Cluster node fails to join cluster, goes to REMOTE_BUILD state but doesn't reach RUNNING

book

Article ID: 100025280

calendar_today

Updated On:

Description

Error Message

a) Veritas High Availability engine service starts and GAB membership attained

GAB INFO  V-15-1-20036 Port h gen 63d1da membership 01.

b) the second node logs that GAB-HAD heartbeat is not occurring, for example the following appear until the timeout setting:

GAB WARN V-15-1-20057 Port h process inactive 7 sec

c) GAB terminates HAD on the second node

 GAB INFO V-15-1-20032 Port h closed

d) service control manager says that the "Veritas High Availability engine terminated unexpectedly"

 

Cause

It may be possible in this scenario that there is a faulty LLT link, either the NIC card or network switch or patch cable may be introducing transient network errors.  This may be stopping HAD from communicating between the nodes such as when the second node must build its configuration from another node, or causing GAB membership changes such that GAB must terminate HAD

Resolution

Review the output from command prompt "lltstat" to see if there are any LLT errors.  Troubleshoot LLT network components for any errors.

 

 

Issue/Introduction

A cluster node starts and attempts to join a node where HAD (Storage Foundation for Windows High Availbility Daemon) is already in the RUNNING state.  The second node starting is unable to join the cluster, the GAB service logs on that node that it joins the cluster membership and Service Control Manager logs that the Veritas High Availability engine successfully entered the running state.
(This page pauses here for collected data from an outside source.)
-- ==== Sys2Proof/Tests/Slice0.lean ====
section
/-! SUPPORT. The model's own tests: WellFormed refuses ill-formed parameters; each key of the opcode table, written out
from spec/30_encoding.md, decodes to its operation; vectors of spec/95_test_vectors.md; and, for each statement with
hypotheses, a state and operands that meet them. -/

namespace Sys2Proof.Tests

open Sys2Proof.Machine

/-! ## WellFormed -/

theorem test_wf_standard : (Instr.construct Params.standard).wf = true := by decide

theorem test_wf_refuses_falling_cells : (⟨4, [(2, 1), (1, 1)]⟩ : Memory).wf = false := by decide

theorem test_wf_refuses_repeated_cell : (⟨4, [(2, 1), (2, 1)]⟩ : Memory).wf = false := by decide

theorem test_wf_refuses_cell_beyond_extent : (⟨4, [(8, 1)]⟩ : Memory).wf = false := by decide

theorem test_wf_refuses_zero_cell : (⟨4, [(2, 0)]⟩ : Memory).wf = false := by decide

/-- The first ill-formed region is refused in each of its four places. -/
theorem test_wf_refuses_region :
    (Instr.construct { Params.standard with region0 := some ⟨4, [(8, 1)]⟩ }).wf = false
      ∧ (Instr.construct { Params.standard with region1 := some ⟨4, [(8, 1)]⟩ }).wf = false
      ∧ (Instr.construct { Params.standard with region2 := some ⟨4, [(8, 1)]⟩ }).wf = false
      ∧ (Instr.construct { Params.standard with region3 := some ⟨4, [(8, 1)]⟩ }).wf = false := by decide

theorem test_wf_refuses_short_volume_table :
    (Instr.construct { Params.standard with volumeLookup := .custom [1, 2, 3] }).wf = false := by decide

/-- `BUS16_MAP` is a partial function: two lines of one offset are refused. -/
theorem test_wf_refuses_repeated_offset :
    (Instr.construct { Params.standard with bus16Map := [⟨3, 1, .hi⟩, ⟨3, 2, .lo⟩] }).wf = false := by decide

/-! ## Decoding: frames written out from the keys of R91, R93 to R95 and R106. A register frame's first byte is the
write bit and the register number, the page group stands beside it, and the data word 0x12345678 follows most
significant byte first. -/

/-- KEY 0x40 to 0x4F: W = 1, G = 00 (R93). -/
theorem test_decode_low_writes :
    decode 0b00 [0b01000000, 0x12, 0x34, 0x56, 0x78] = .ok (.wrLCr 0x12345678)
      ∧ decode 0b00 [0b01000001, 0x12, 0x34, 0x56, 0x78] = .ok (.wrLFc 0x12345678)
      ∧ decode 0b00 [0b01000010, 0x12, 0x34, 0x56, 0x78] = .ok (.wrLLvol 0x12345678)
      ∧ decode 0b00 [0b01000011, 0x12, 0x34, 0x56, 0x78] = .ok (.wrLLvramp 0x12345678)
      ∧ decode 0b00 [0b01000100, 0x12, 0x34, 0x56, 0x78] = .ok (.wrLRvol 0x12345678)
      ∧ decode 0b00 [0b01000101, 0x12, 0x34, 0x56, 0x78] = .ok (.wrLRvramp 0x12345678)
      ∧ decode 0b00 [0b01000110, 0x12, 0x34, 0x56, 0x78] = .ok (.wrLEcount 0x12345678)
      ∧ decode 0b00 [0b01000111, 0x12, 0x34, 0x56, 0x78] = .ok (.wrLK2 0x12345678)
      ∧ decode 0b00 [0b01001000, 0x12, 0x34, 0x56, 0x78] = .ok (.wrLK2ramp 0x12345678)
      ∧ decode 0b00 [0b01001001, 0x12, 0x34, 0x56, 0x78] = .ok (.wrLK1 0x12345678)
      ∧ decode 0b00 [0b01001010, 0x12, 0x34, 0x56, 0x78] = .ok (.wrLK1ramp 0x12345678)
      ∧ decode 0b00 [0b01001011, 0x12, 0x34, 0x56, 0x78] = .ok (.wrLActv 0x12345678)
      ∧ decode 0b00 [0b01001100, 0x12, 0x34, 0x56, 0x78] = .ok (.wrLMode 0x12345678)
      ∧ decode 0b00 [0b01001101, 0x12, 0x34, 0x56, 0x78] = .ok (.wrLPar 0x12345678)
      ∧ decode 0b00 [0b01001110, 0x12, 0x34, 0x56, 0x78] = .ok (.wrLIrqv 0x12345678)
      ∧ decode 0b00 [0b01001111, 0x12, 0x34, 0x56, 0x78] = .ok (.wrLPage 0x12345678) := by
  decide +kernel

/-- KEY 0x50 to 0x5F: W = 1, G = 01 (R94). -/
theorem test_decode_high_writes :
    decode 0b01 [0b01000000, 0x12, 0x34, 0x56, 0x78] = .ok (.wrHCr 0x12345678)
      ∧ decode 0b01 [0b01000001, 0x12, 0x34, 0x56, 0x78] = .ok (.wrHStart 0x12345678)
      ∧ decode 0b01 [0b01000010, 0x12, 0x34, 0x56, 0x78] = .ok (.wrHEnd 0x12345678)
      ∧ decode 0b01 [0b01000011, 0x12, 0x34, 0x56, 0x78] = .ok (.wrHAccum 0x12345678)
      ∧ decode 0b01 [0b01000100, 0x12, 0x34, 0x56, 0x78] = .ok (.wrHO4n1 0x12345678)
      ∧ decode 0b01 [0b01000101, 0x12, 0x34, 0x56, 0x78] = .ok (.wrHO3n1 0x12345678)
      ∧ decode 0b01 [0b01000110, 0x12, 0x34, 0x56, 0x78] = .ok (.wrHO3n2 0x12345678)
      ∧ decode 0b01 [0b01000111, 0x12, 0x34, 0x56, 0x78] = .ok (.wrHO2n1 0x12345678)
      ∧ decode 0b01 [0b01001000, 0x12, 0x34, 0x56, 0x78] = .ok (.wrHO2n2 0x12345678)
      ∧ decode 0b01 [0b01001001, 0x12, 0x34, 0x56, 0x78] = .ok (.wrHO1n1 0x12345678)
      ∧ decode 0b01 [0b01001010, 0x12, 0x34, 0x56, 0x78] = .ok (.wrHWSt 0x12345678)
      ∧ decode 0b01 [0b01001011, 0x12, 0x34, 0x56, 0x78] = .ok (.wrHWEnd 0x12345678)
      ∧ decode 0b01 [0b01001100, 0x12, 0x34, 0x56, 0x78] = .ok (.wrHLrEnd 0x12345678)
      ∧ decode 0b01 [0b01001101, 0x12, 0x34, 0x56, 0x78] = .ok (.wrHPar 0x12345678)
      ∧ decode 0b01 [0b01001110, 0x12, 0x34, 0x56, 0x78] = .ok (.wrHIrqv 0x12345678)
      ∧ decode 0b01 [0b01001111, 0x12, 0x34, 0x56, 0x78] = .ok (.wrHPage 0x12345678) := by
  decide +kernel

/-- KEY 0x00 to 0x0F: W = 0, G = 00 (R93). -/
theorem test_decode_low_reads :
    decode 0b00 [0b00000000] = .ok .rdLCr
      ∧ decode 0b00 [0b00000001] = .ok .rdLFc
      ∧ decode 0b00 [0b00000010] = .ok .rdLLvol
      ∧ decode 0b00 [0b00000011] = .ok .rdLLvramp
      ∧ decode 0b00 [0b00000100] = .ok .rdLRvol
      ∧ decode 0b00 [0b00000101] = .ok .rdLRvramp
      ∧ decode 0b00 [0b00000110] = .ok .rdLEcount
      ∧ decode 0b00 [0b00000111] = .ok .rdLK2
      ∧ decode 0b00 [0b00001000] = .ok .rdLK2ramp
      ∧ decode 0b00 [0b00001001] = .ok .rdLK1
      ∧ decode 0b00 [0b00001010] = .ok .rdLK1ramp
      ∧ decode 0b00 [0b00001011] = .ok .rdLActv
      ∧ decode 0b00 [0b00001100] = .ok .rdLMode
      ∧ decode 0b00 [0b00001101] = .ok .rdLPar
      ∧ decode 0b00 [0b00001110] = .ok .rdLIrqv
      ∧ decode 0b00 [0b00001111] = .ok .rdLPage := by
  decide +kernel

/-- KEY 0x10 to 0x1F: W = 0, G = 01 (R94). -/
theorem test_decode_high_reads :
    decode 0b01 [0b00000000] = .ok .rdHCr
      ∧ decode 0b01 [0b00000001] = .ok .rdHStart
      ∧ decode 0b01 [0b00000010] = .ok .rdHEnd
      ∧ decode 0b01 [0b00000011] = .ok .rdHAccum
      ∧ decode 0b01 [0b00000100] = .ok .rdHO4n1
      ∧ decode 0b01 [0b00000101] = .ok .rdHO3n1
      ∧ decode 0b01 [0b00000110] = .ok .rdHO3n2
      ∧ decode 0b01 [0b00000111] = .ok .rdHO2n1
      ∧ decode 0b01 [0b00001000] = .ok .rdHO2n2
      ∧ decode 0b01 [0b00001001] = .ok .rdHO1n1
      ∧ decode 0b01 [0b00001010] = .ok .rdHWSt
      ∧ decode 0b01 [0b00001011] = .ok .rdHWEnd
      ∧ decode 0b01 [0b00001100] = .ok .rdHLrEnd
      ∧ decode 0b01 [0b00001101] = .ok .rdHPar
      ∧ decode 0b01 [0b00001110] = .ok .rdHIrqv
      ∧ decode 0b01 [0b00001111] = .ok .rdHPage := by
  decide +kernel

/-- Each row of the test group at G = 11 and its last register number (R95, R113). -/
theorem test_decode_test_group :
    decode 0b11 [0b01000111, 0x12, 0x34, 0x56, 0x78] = .ok (.wrTRsv0 1 7 0x12345678)
      ∧ decode 0b11 [0b01001011, 0x12, 0x34, 0x56, 0x78] = .ok (.wrTRsv8 1 3 0x12345678)
      ∧ decode 0b11 [0b01001101, 0x12, 0x34, 0x56, 0x78] = .ok (.wrTRsvC 1 1 0x12345678)
      ∧ decode 0b11 [0b01001110, 0x12, 0x34, 0x56, 0x78] = .ok (.wrTIrqv 1 0x12345678)
      ∧ decode 0b11 [0b01001111, 0x12, 0x34, 0x56, 0x78] = .ok (.wrTPage 1 0x12345678)
      ∧ decode 0b11 [0b00000111] = .ok (.rdTRsv0 1 7)
      ∧ decode 0b11 [0b00001011] = .ok (.rdTRsv8 1 3)
      ∧ decode 0b11 [0b00001101] = .ok (.rdTRsvC 1 1)
      ∧ decode 0b11 [0b00001110] = .ok (.rdTIrqv 1)
      ∧ decode 0b11 [0b00001111] = .ok (.rdTPage 1) := by
  decide +kernel

/-- The CALL codes of R106, bits 2:0 of a first byte with bit 7 set; naturals in groups of 7 bits. -/
theorem test_decode_calls :
    decode 0b00 [0b10000000, 0x05] = .ok (.generate 5)
      ∧ decode 0b00 [0b10000001, 0x1F, 0x00, 0x10, 0x00, 0x00] = .ok (.bankW 31 0x100000)
      ∧ decode 0b01 [0b10000010, 0x3F, 0x20] = .ok (.bus8Wb 0x3F 0x20)
      ∧ decode 0b10 [0b10000011, 0x80, 0x01] = .ok (.bus8Rb 128)
      ∧ decode 0b11 [0b10000100, 0x03, 0xAB, 0x12, 0b10] = .ok (.bus16W 3 0xAB12 0b10)
      ∧ decode 0b00 [0b10000101, 0x04] = .ok (.bus16R 4)
      ∧ decode 0b00 [0b10000111] = .ok .callRsv := by
  decide +kernel

/-- CONSTRUCT's parameters in the order of R5: an ES5505 at 16 MHz with region 1 = [0x2000] and one map line. -/
theorem test_decode_construct :
    decode 0b00 [0b10000110, 1, 0x00, 0xF4, 0x24, 0x00, 0, 1, 1, 1, 0, 0x20, 0, 0, 0, 0, 0x10, 0x00,
      0x00, 0x01, 0xFF, 0xFF, 0xFF, 0xFF, 0xF8, 0x00, 0xFF, 0xFF, 0xFF, 0x80, 1, 5, 0b00010010, 0]
      = .ok (.construct { Params.standard with
          variant := .es5505
          region1 := some (memOfWords [0x2000])
          bus16Map := [⟨5, 2, .hi⟩] }) := by
  decide +kernel

/-- Frames that are none: empty, a reserved bit set, operands missing or out of form, a byte left over. -/
theorem test_decode_refuses :
    decode 0b00 [] = .error .emptyFrame
      ∧ decode 0b00 [0b01010000, 0, 0, 0, 0] = .error .reservedBits
      ∧ decode 0b00 [0b10001000, 0] = .error .reservedBits
      ∧ decode 0b00 [0b01000000, 0, 0, 0] = .error .badOperands
      ∧ decode 0b00 [0b10000000, 0x80, 0x00] = .error .badOperands
      ∧ decode 0b00 [0b10000100, 3, 0, 0, 0b100] = .error .badOperands
      ∧ decode 0b00 [0b00000000, 0] = .error .trailingBytes := by
  decide +kernel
However the second node is unable to GAB-HAD heartbeat and GAB immediately starts logging process inactive, up until the timeout, at which point it will log "port h closed" which means the cluster engine was terminated. In terms of the cluster state, the engine on the second node moves into REMOTE_BUILD state but never reaches the RUNNING state.  Note that the service "Veritas High Availability Engine" running is not the same as the engine state RUNNING.